The global COVID-19 pandemic created many challenges for the commercial real estate industry. Many small and local businesses have closed or continue to hang on to the hope that business will resume to “normal”. “Essential” businesses have prospered in comparison (big-box retailers, grocery stores, home improvement businesses and the life sciences industry). Commercial real estate will be defined by market segments more than ever before. The industrial, office, retail, hospitality, restaurant and multi-family markets will all be impacted differently. These impacts will have a trickledown effect on how each segment is viewed by investors, users and lenders alike.
Seacoast NH Office Market:
The vacancy rate for the Seacoast at year-end 2020 was 10.6%. 2020 however, was not a typical year and cannot be used as a reliable measure for the year ahead. There are many unanswered questions as we re-enter a post-COVID world in 2021. Will office tenants return to their office space at pre-COVID occupancy levels, or will tenants continue to work remotely? This is the biggest question for 2021 and could have significant short- and long-term effects on the office market. Many businesses are still taking a “wait and see” approach before making long-term decisions. As we enter 2021, the majority of office users are still working remotely. The Pease Tradeport has always been the leading barometer in the Seacoast. A quick review of the office parking lots at Pease indicates that only 10%-20% of the multi-tenanted office buildings are currently occupied. Will these office tenants return to their space or ultimately decide to downsize their office footprint? Many companies will undoubtedly view this as an opportunity to reduce their rent expense, if they have been just as productive working remotely as working from a traditional office space. Conversely, will companies value the office environment for team building, collaboration, creativity, and efficiency that is hard to duplicate while working remotely?
The answers will start to come over the next 12 to 18 months.
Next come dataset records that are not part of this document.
/-- CC_EN_SET: CC.EN goes from 0 to 1 (R144, R406, R417). -/
def execCcEnSet (f : Crib) (cc aqa : Nat) (s : State) : Out :=
  act s fun s =>
    if s.host.ctl[f].en || !s.fnThere f || s.boot.crs then s
    else ctlReady (s.setCtl f fun _ => { NvmeCtl.fresh with en := true, cc := cc, aqa := aqa }) f

/-- CC_SHN: a shutdown request; it is complete once every admitted command of the function has completed (R407). -/
def execCcShn (f : Crib) (shn : Nat) (s : State) : Out :=
  act s fun s =>
    if s.host.ctl[f].rdy && (shn == 1 || shn == 2) then settleQueues (s.setCtl f fun g => { g with shst := 1 }) else s

/-- A command's queue is gone: its completion goes nowhere (R404, R463). -/
def orphan (f : Crib) (q : IoQueue) : IoQueue :=
  match q with
  | .sq g i => if g = f then .sq g (65536 + i) else q
  | .conn _ => q

/-- The reset of a function's NVMe controller: its queues go, without completions for their commands (R404, R406). -/
def ctlReset (s : State) (f : Crib) : State :=
  let s := s.setCtl f fun _ => NvmeCtl.fresh
  { s with
    host := { s.host with
      waiting := s.host.waiting.filter fun w => orphan f w.queue == w.queue
      dels := s.host.dels.filter fun d => d.1 != f
      ctxs := s.host.ctxs.map fun x => { x with queue := orphan f x.queue } }
    admin := { s.admin with formats := s.admin.formats.map fun x => { x with queue := orphan f x.queue } }
    cache := { s.cache with streams := s.cache.streams.filter fun t => orphan f t.queue == t.queue } }

/-- MSIX_TABLE_WRITE: an entry's address, data and mask; a message that waited is sent when the mask clears (R401, R613). -/
def execMsixTableWrite (f : Crib) (vec : Fin 64) (addr data : Nat) (masked : Bool) (s : State) : Out :=
  act s fun s =>
    if !s.fnThere f || s.boot.crs then s
    else
      let fn := s.fns[f]
      let send := !masked && fn.vpend.getLsbD vec
      let s := { s with fns := s.fns.set f { fn with
        vtab := Keyed.insert fn.vtab vec (addr, data)
        vmask := if masked then fn.vmask ||| BitVec.twoPow 64 vec else fn.vmask &&& ~~~ BitVec.twoPow 64 vec
        vpend := if send then fn.vpend &&& ~~~ BitVec.twoPow 64 vec else fn.vpend } }
      if send then s.msix f vec else s

/-- PCIE_CONFIG_REQUEST: retry status until firmware runs; else answered, with Bus Master Enable and the number of
enabled VFs where the request writes them (R108, R144, R400, R604, R613). What waited for Bus Master Enable is sent when it is
set. A function that is absent answers as none. -/
def execPcieConfigRequest (f : Crib) (bme : Option Bool) (vfs : Option Nat) (s : State) : Out :=
  act s fun s =>
    if s.boot.crs then s.emit (.pcie f 1)
    else if !s.fnThere f then s.emit (.pcie f 2)
    else
      let s := match vfs with
        | some n => if f.val = 0 then { s with host := { s.host with numVfs := min n 32 } } else s
        | none => s
      let s := match bme with
        | some b =>
          let s := { s with fns := vmod s.fns f fun x => { x with bme := b } }
          let due := (s.fns[f]).vpend &&& ~~~ (s.fns[f]).vmask
          let s := s.when b fun s =>
            ({ s with fns := vmod s.fns f fun x => { x with vpend := x.vpend &&& x.vmask } } : State).each (List.range 64) fun s v =>
              if due.getLsbD v then s.msix f v else s
          s.each (List.range 8) fun s r => if b && ringOwner s r == some f.val then ringDrain s r else s
        | none => s
      s.emit (.pcie f 0)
It is likely that a wave of sublease space will become available. This will be followed by companies who have decided to downsize as their leases expire. Simultaneously, demand for office space, which has been extremely low since the pandemic started, will increase slightly as those companies that are downsizing enter the market to look for smaller space and companies that have prospered during the pandemic look to increase their office footprint. We also expect to see an increase in demand from out-of-state companies looking to relocate from their more urban environments.
Although 2021 will most likely be difficult for the office market, the New Hampshire Seacoast typically handles real estate downturns better than most. We remain optimistic that the long-term impact will be limited, and the New Hampshire Seacoast will return to pre-COVID levels much faster than many larger metropolitan markets in the United States.
Seacoast Industrial Market
The Seacoast New Hampshire industrial market remains extremely tight even with the uncertainty of the COVID-19 pandemic. The 2020 year-end vacancy rate for industrial space in the Seacoast is just 3.9%. This low vacancy rate leaves companies scrambling to renew their current space or with limited options when looking to relocate.
The low vacancy rates have caused an increase in industrial rents. Industrial buildings having clear heights over 20 feet, can support high-bay warehousing, and have good access to I-95 have seen greater increases than older-style buildings.
The Seacoast is experiencing several industry trends, which are putting additional demand for industrial space.
• Companies are increasing inventory in response to supply chain disruption as a result of COVID.
• The surge in e-commerce and last-mile logistical operations will result in retail companies growing online sales and continued growth for companies that support large box retailers.
• Businesses in the life sciences and medical sectors that have received government grants and/or contracts will increase manufacturing and the production of new product.
Challenges exist for ground-up industrial development in the Seacoast especially along the I-95 corridor, creating obstacles to reach a tenable price point. These challenges include lack of industrial land with city water/sewer, the cost of industrial land, the cost of construction and raw materials, and high labor costs.
Finding available industrial land will be a challenge in 2021. Lack of product and strong demand, will cause lease rates to rise in all Seacoast towns. This is also true for sale prices which have increased by as much as 30-50% in just four years. While, the challenges faced along the I-95 corridor have left new construction pricing too high in the past, we believe tenants who want or need to be in this market will elect to pay the higher build-to-suit pricing.
Forecast:
While it is a difficult to predict how the commercial real estate industry will be affected both short- and long-term, we expect to gain insight over the next 12 months as we return (hopefully!) to some sense of normalcy. We expect short-term problems will remain for the office, restaurant, and hospitality industry, but industrial, multi-family, and investor markets will remain in high demand
Kent White is a principal broker, partner, and Christian Stallkamp is a senior broker with The Boulos Company, Portsmouth, N.H.